DOI:10.1016/j.mcn.2014.01.001
PMID:24418364
Abstract

In the retina, increased inflammatory response can cause visual impairment during HIV infection in spite of successful anti-retroviral therapy (HAART). The HIV-1 Tat protein is implicated in neurodegeneration by eliciting a cytokine response in cells of the CNS, including glia. The current study investigated whether innate immune response in human retinal Muller glia could be immune-modulated to combat inflammation. Endocannabinoids, N-arachidonoylethanolamide and 2-arachidonoylglycerol are used to alleviate Tat-induced cytotoxicity and rescue retinal cells. The neuroprotective mechanism involved suppression in production of pro-inflammatory and increase of anti-inflammatory cytokines, mainly through the MAPK pathway.
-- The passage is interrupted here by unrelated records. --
-- ==== Sys2Proof/Machine/State.lean ====
section
/-!
DEFINITION. The state of one Deuno as plain data, its reset, and the reasons a step can stop. Every field names the rule of
spec/ that gives it; INVENTORY.md lists them with their reset values. Large tables (ports, domains, tags, bank words, the
journal array, counters) are sparse: a list of (key, value) with keys strictly rising and no entry equal to what an unlisted
key reads as (Machine/Table.lean keeps that form).
-/
namespace Sys2Proof.Machine

/-- Sparse data by key, in one canonical form. -/
abbrev Table (α : Type) := List (Nat × α)

/-- The status of a transaction (R51). -/
inductive Status where
  | ok | decerr | isolated | asleep | aslWaking | rights | timeout | poison | flushed | dupcid | ringbreak | busy
  deriving DecidableEq, Repr

/-- A unit on a link: LNK_D[47:0] and LNK_P (R16). -/
structure LinkUnit where
  d : BitVec 48
  p : Bool
  deriving DecidableEq, Repr

/-- A data unit as its receiver reads it (R41); `bad`: parity error or POISON (R23, R44). -/
structure DataUnit where
  data : Word
  be   : BitVec 4
  bad  : Bool
  deriving DecidableEq, Repr

/-- A packet as its receiver reads it: the head unit's fields (R33), the address unit's (R38), the data units (R41).
`formed` is false when a unit's type breaks R32 or LEN counts other units than came. -/
structure Pkt where
  dchip   : Byte
  dnode   : BitVec 7
  snode   : BitVec 7
  cmd     : BitVec 6
  cls     : BitVec 2
  tag     : Byte
  hasAddr : Bool
  addrBad : Bool
  schip   : Byte
  cid     : Byte
  addr    : BitVec 30
  data    : List DataUnit
  formed  : Bool
  deriving DecidableEq, Repr

/-- Between a node's NI or agent and its router, on one network: units still to drive, units of the packet arriving,
packets arrived and not yet taken (R79, R80, R83, R271). -/
structure NodeQ where
  out  : List LinkUnit
  part : List LinkUnit
  rx   : List Pkt
  deriving DecidableEq, Repr

/-- Who asks SYS or BOB for an access: the host bus, or a fabric request by its SCHIP, SNODE and CID (R39, R351). -/
inductive Origin where
  | host
  | fab (schip : Byte) (snode : BitVec 7) (cid : Byte)
  deriving DecidableEq, Repr

/-- The kind of an access of an initiator port (R96, R107, R134). -/
inductive AccKind where
  | read | write | swap | fadd | tas | cas | fence | probe
  deriving DecidableEq, Repr

/-- An access of an initiator port, before decode: first byte P (R128), bytes covered, the bytes and enables to write
(operand bytes of an atomic follow each other), client ID (R147), posted at entry (R470). -/
structure Access where
  kind   : AccKind
  p      : BitVec 24
  len    : Nat
  bytes  : List (Byte × Bool)
  cid    : Byte
  posted : Bool
  deriving DecidableEq, Repr

/-- What a device on an initiator port sees of its access (R98, R109): nothing in progress, waiting with WAIT_N or READY
low, ended (its read data and status), ended with the strobe still low. -/
inductive DevPhase where
  | idle | waiting | ended
  deriving DecidableEq, Repr

/-- The device side of an initiator port: phase, the bytes its read returned in address order, status as on
PA[3:0] (R113). -/
structure DevBus where
  phase : DevPhase
  rdata : List Byte
  stat  : Status
  deriving DecidableEq, Repr

/-- An access whose packets are out (R141): how it looked, how many of its tags are still HELD, the lowest-addressed
failure so far, the words read so far by part number. -/
structure Outst where
  acc    : Access
  faddr  : BitVec 32
  left   : Nat
  failed : Option (Nat × Status)
  rd     : List (Nat × List Word)
  deriving DecidableEq, Repr

/-- One packet of an access (R466): its command, word address and data units. -/
structure Part where
  cmd  : BitVec 6
  addr : BitVec 30
  data : List DataUnit
  deriving DecidableEq, Repr

/-- The access at the front of the intake once it is decoded (R127, R129): its number, destination, class, WAKE, the packets still
to form. -/
structure Front where
  id    : Nat
  dchip : Byte
  dnode : BitVec 7
  cls   : BitVec 2
  wake  : Bool
  sent  : Nat
  parts : List Part
  deriving DecidableEq, Repr

/-- What a HELD tag was taken for: a packet of an access, a claim, a wake request, a forwarded interrupt; for an agent tag a FENCE
(with the fabric write that asked for it and its word's place in that write; none for the host), a patrol's read or doorbell, the fault doorbell, a port-reset notice. -/
inductive TagUse where
  | access (id part : Nat)
  | claim (cid : Byte)
  | wakeReq (tag : Byte)
  | pirq
  | fence (req : Option (Pkt × Nat))
  | tackRead
  | tackBell
  | faultBell
  | notice (chip : Byte) (port : Nat)
  deriving DecidableEq, Repr

/-- The state of a tag (R139). -/
inductive TagSt where
  | free | held | stale
  deriving DecidableEq, Repr

/-- One of an initiator's 256 tags: its state, the destination and command it was taken for, whether a later request must
wait behind it (R143), whether a wake is to be requested (R144), whether a resend is due (R144 step 5), the network and the
packet for a resend. -/
structure Tag where
  st    : TagSt
  dchip : Byte
  dnode : BitVec 7
  cmd   : BitVec 6
  wr    : Bool
  wake  : Bool
  retry : Bool
  net   : Net
  pkt   : List LinkUnit
  use   : TagUse
  deriving DecidableEq, Repr

/-- The tags of one initiator: the tags that are not FREE, and the FREE ones in the order they became so (R139). -/
structure TagPool where
  tags : Table Tag
  free : List Byte
  deriving DecidableEq, Repr

/-- A client mark at a port (R147). -/
inductive Mark where
  | unclaimed | claimed | refused
  deriving DecidableEq, Repr

/-- A bus cycle or beat that the Deuno drives on an attached target device: write or read, bus address, data, enables. -/
structure BusCycle where
  write : Bool
  addr  : BitVec 24
  data  : Half
  en    : BitVec 2
  deriving DecidableEq, Repr

/-- The request a target NI is performing (R115), the network it came on, its outcome so far, the data to return, the words it
wrote (for the watch match, R212). -/
structure TgtReq where
  pkt   : Pkt
  net   : Net
  stat  : Status
  words : List Word
  wrote : List DataUnit
  deriving DecidableEq, Repr

/-- A watch replay (R217, R218): the packet, and whether its bus cycles run. -/
structure Replay where
  pkt     : Pkt
  running : Bool
  deriving DecidableEq, Repr

/-- The working state of one port's NI (R436: "port n working state"), beside its retention words in `State.cfg`. -/
structure PortSt where
  pclkLive   : Word                -- R93: the divider in force
  bus        : DevBus              -- R98, R109, R113
  captured   : Option Access       -- R98 step 6: recognised, waiting for a free intake entry
  intake   : List Access         -- R112: two entries, oldest first
  front    : Option Front        -- R129: decode of the oldest entry, once taken
  accs       : Table Outst         -- R141
  nextAcc    : Nat                 -- numbers accesses as they leave the intake (the model's own)
  pool       : TagPool             -- R138, R139
  opc        : Half                -- R134
  opn        : Half
  marks      : Table Mark          -- R147
  perr       : Word                -- R114
  sdrop      : Bool                -- R221
  rdrop      : Bool
  nomap      : Bool
  drops      : Half
  wmark      : Word                -- R220, R221
  dead       : Bool                -- R342
  cause      : BitVec 5
  swallow    : Half
  clockStop  : Bool                -- R163, R164: the bus half is in local reset
  quiet      : Bool                -- R341, R431: one RTO since the declaration or reset has not passed
  isoLeft    : Half                -- R74, R75
  tgt        : Option TgtReq       -- R115
  cycles     : List BusCycle       -- R97, R101, R110: the cycles run for the current target request or replay
  fences     : List Pkt            -- R47: FENCEs waiting
  claimed    : Bool                -- R111: DIR 1
  claiming   : Bool                -- R111 step 1: READY low, waiting for the bus
  wsend    : List Pkt            -- R214: the send buffer, behind the notification being driven
  wheld    : List Pkt            -- R214: notifications of a request that waits for the buffer
  replay     : Option Replay       -- R217
  pirqIn     : Bool                -- R119: PIRQ seen active
  fwdOut     : Bool                -- R120: a forwarded write is outstanding
  fwdDue     : Bool
  bytesRd    : Word                -- R157, R393: bytes since the last boundary
  bytesWr    : Word
  lastRd     : Word                -- R394
  lastWr     : Word
  peakRd     : Word
  peakWr     : Word
  lvalid     : Bool
  pvalid     : Bool
  wholeWin   : Bool                -- R394: the domain was ON for the whole window so far
  deriving DecidableEq, Repr

/-- The state of a power domain (R251). -/
inductive DomState where
  | off | waking | on | hemming | fault
  deriving DecidableEq, Repr

/-- Where hemming stands (R269): drain (steps 1, 2) or powering off (steps 3 to 5). -/
inductive HemStep where
  | none | drain | powerOff
  deriving DecidableEq, Repr

/-- One power domain (R251 to R274). `rung` counts from 0 as DOMSTAT.RUNG does. -/
structure Dom where
  st      : DomState
  rung    : BitVec 2
  retried : Bool                 -- R295: the rung's one retry is taken
  rest    : Bool                 -- R295: the rung failed once, and its retry has not begun
  hem     : HemStep
  cmdOn   : Bool                 -- DOMCMD.CMD is ON (0b01), else OFF (0b10)
  voted   : Bool                 -- DOMCMD.POLICY is VOTED (0)
  votes   : List Nat             -- the voters that hold a vote: 0-255 clients, 256 the host, rising (R256)
  hold    : Bool                 -- R263: the wake hold runs
  holdAt  : BitVec 48            -- timestamp at which the domain reached ON with the hold
  holdMs  : Half                 -- length of the hold that runs
  forced  : Bool                 -- DOMSTAT.FORCED
  holdOff : Bool                 -- R274: one response timeout since a forced drain has not passed
  deriving DecidableEq, Repr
The MAPK regulation was primarily by MKP-1. Both endocannabinoids regulated cytokine production by affecting at the transcriptional level the NF-κB complex, including IRAK1BP1 and TAB2. Stability of cytokine mRNA is likely to have been influenced through tristetraprolin. These findings have direct relevance in conditions like immune-recovery uveitis where anti-retroviral therapy has helped immune reconstitution. In such conditions drugs to combat overwhelming inflammatory response would need to supplement HAART. Endocannabinoids and their agonists may be thought of as neurotherapeutic during certain conditions of HIV-1 induced inflammation.

摘要

在视网膜中,尽管抗逆转录病毒疗法(HAART)取得了成功,但炎症反应的增加仍可能导致 HIV 感染期间的视力障碍。HIV-1 Tat 蛋白通过在中枢神经系统的细胞(包括神经胶质细胞)中引发细胞因子反应而与神经退行性变有关。本研究调查了人视网膜 Muller 胶质细胞中的固有免疫反应是否可以通过免疫调节来对抗炎症。内源性大麻素,N-花生四烯酰乙醇胺和 2-花生四烯酰甘油用于减轻 Tat 诱导的细胞毒性并挽救视网膜细胞。神经保护机制涉及抑制促炎细胞因子的产生和抗炎细胞因子的增加,主要通过 MAPK 途径。MAPK 调节主要通过 MKP-1 进行。两种内源性大麻素都通过影响 NF-κB 复合物(包括 IRAK1BP1 和 TAB2)的转录水平来调节细胞因子的产生。细胞因子 mRNA 的稳定性可能通过 tristetraprolin 受到影响。这些发现与免疫重建性葡萄膜炎等情况直接相关,在这种情况下,抗逆转录病毒疗法有助于免疫重建。在这种情况下,需要用对抗过度炎症反应的药物来补充 HAART。内源性大麻素及其激动剂在 HIV-1 诱导的炎症的某些情况下可能被视为神经治疗药物。